2010:Symbolic Music Similarity and Retrieval
Contents
Description
Retrieve the most similar items from a collection of symbolic documents, given a query, and rank them by melodic similarity. There will be only 1 task this year. Monophonic to monophonic. Both the query and the documents in the collection will be monophonic.
Each system will be given a query and returned the 10 most melodically similar songs from those taken from the Essen Collection (5274 pieces in the MIDI format; see ESAC Data Homepage for more information). For each query, we made four classes of error-mutations, thus the set comprises the following query classes:
- 0. No errors
- 1. One note deleted
- 2. One note inserted
- 3. One interval enlarged
- 4. One interval compressed
Task Specific Mailing List
You can subscribe to this list to participate in the discussion.
Data
- 5,274 tunes belonging to the Essen folksong collection. The tunes are in standard MIDI file format. Download (< 1 MB)
Evaluation
The same method for building the ground truth as last year will be used. This method has the advantage that no ground truth needs to be built in advance. After the algorithms have been submitted, their results are pooled for every query, and human evaluators are asked to judge the relevance of the matches for some queries.
Submission Format
Input
Parameters:
- the name of a directory containing about 5,000 MIDI files containing monophonic folk songs and
- the name of one MIDI file containing a monophonic query.

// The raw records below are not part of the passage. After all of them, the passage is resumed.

theorem SpecInvariant.reservedClear (h : SpecInvariant e) : ReservedClear e.status := (reservedClear_iff _).2 h.reserved

theorem SpecInvariant.storeReg (h : SpecInvariant e) (reg : Reg) (v : Word w.bits) :
    SpecInvariant (e.storeReg reg v) := by
  have hstatus : (e.storeReg reg v).status = e.status := by rw [Engine.storeReg_eq]
  refine h.of_sameConfiguration (e.storeReg_sameConfiguration reg v) ?_ (hstatus ▸ h.reservedClear)
  simpa only [Engine.flag_eq, hstatus] using h.busy_not_done

theorem SpecInvariant.reject (h : SpecInvariant e) (cause : CmdError) : SpecInvariant (e.reject cause) :=
  h.of_sameConfiguration (e.reject_sameConfiguration cause) (by simpa using h.busy_not_done)
    (h.reservedClear.rejectStatus cause)

theorem SpecInvariant.accept (h : SpecInvariant e) (c : Command) : SpecInvariant (e.accept c) :=
  h.of_sameConfiguration (e.accept_sameConfiguration c) (by simp) h.reservedClear.acceptStatus

theorem SpecInvariant.commit (h : SpecInvariant e) (c : Command) : SpecInvariant (commitOf c e) := by
  have hbusy : (commitOf c e).flag .busy = true → (commitOf c e).flag .done = false := by
    simpa [commitOf_flag_of_control] using h.busy_not_done
  have hres := commitOf_reservedClear c e h.reservedClear
  by_cases hc : c = .config
  · subst hc
    exact .of_configure e.snap.n e.configComplete_reducer (by simp [commitOf]) e.configComplete_configFlags hbusy hres
  · exact h.of_sameConfiguration (commitOf_sameConfiguration e hc) hbusy hres

theorem SpecInvariant.finish (h : SpecInvariant e) : SpecInvariant e.finish :=
  h.of_sameConfiguration e.finish_sameConfiguration (by simp) h.reservedClear.finishStatus

theorem SpecInvariant.resetInput : SpecInvariant e.resetInput where
  unconfigured := by simp
  radix := by simp
  inverse := by simp
  conversion := by simp
  busy_not_done := by simp
  reserved := (reservedClear_iff _).1 .zero

end

/-- Settles O45: each of the five things a step can do to the engine keeps the six items. -/
theorem stepKeepsTheSpecInvariant : Obligations.StepKeepsTheSpecInvariant := by
  intro s t hs hstep
  exact step_preserves (fun _ e => SpecInvariant e) (fun _ _ reg v h => h.storeReg reg v)
    (fun _ _ cause h => h.reject cause) (fun _ _ c h _ => h.accept c) (fun _ e h _ => (h.commit e.snap.op).finish)
    (fun _ _ => .resetInput) hs hstep

/-- The engine right after reset is what the reset input makes of it. -/
theorem Engine.initial_eq_resetInput (w : Nat) : Engine.initial w = (Engine.initial w).resetInput := rfl

/-- Settles O44. -/
theorem initialStateMeetsTheInvariants : Obligations.InitialStateMeetsTheInvariants := by
  intro w stream
  change SpecInvariant (Engine.initial w.bits) ∧ Consistent (Engine.initial w.bits)
  rw [Engine.initial_eq_resetInput]
  exact ⟨.resetInput, .resetInput⟩

/-- Settles O47: O44 is the start of the induction over the run and O45 its step. -/
theorem reachableStatesMeetTheSpecInvariant : Obligations.ReachableStatesMeetTheSpecInvariant := by
  intro w stream k t hrun
  exact run_preserves (P := fun s => SpecInvariant s.engine) stepKeepsTheSpecInvariant k
    (initialStateMeetsTheInvariants w stream).1 hrun

end Sys2Proof.Machine

namespace Sys2Proof.Machine

/-! ## STATUS as a number, and the port transactions -/

theorem toNat_getLsbD {w : Nat} (v : Word w) (i : Nat) : (v.getLsbD i).toNat = v.toNat / 2 ^ i % 2 :=
  Nat.toNat_testBit _ _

The program will be called once for each query.
Expected output
A list of the names of the 10 most similar matching MIDI files, ordered by melodic similarity. Write the file name in separate lines, without empty lines in between.
Packaging submissions
All submissions should be statically linked to all libraries (the presence of dynamically linked libraries cannot be guarenteed).
All submissions should include a README file including the following the information:
- Command line calling format for all executables and an example formatted set of commands
- Number of threads/cores used or whether this should be specified on the command line
- Expected memory footprint
- Expected runtime
- Any required environments (and versions), e.g. python, java, bash, matlab.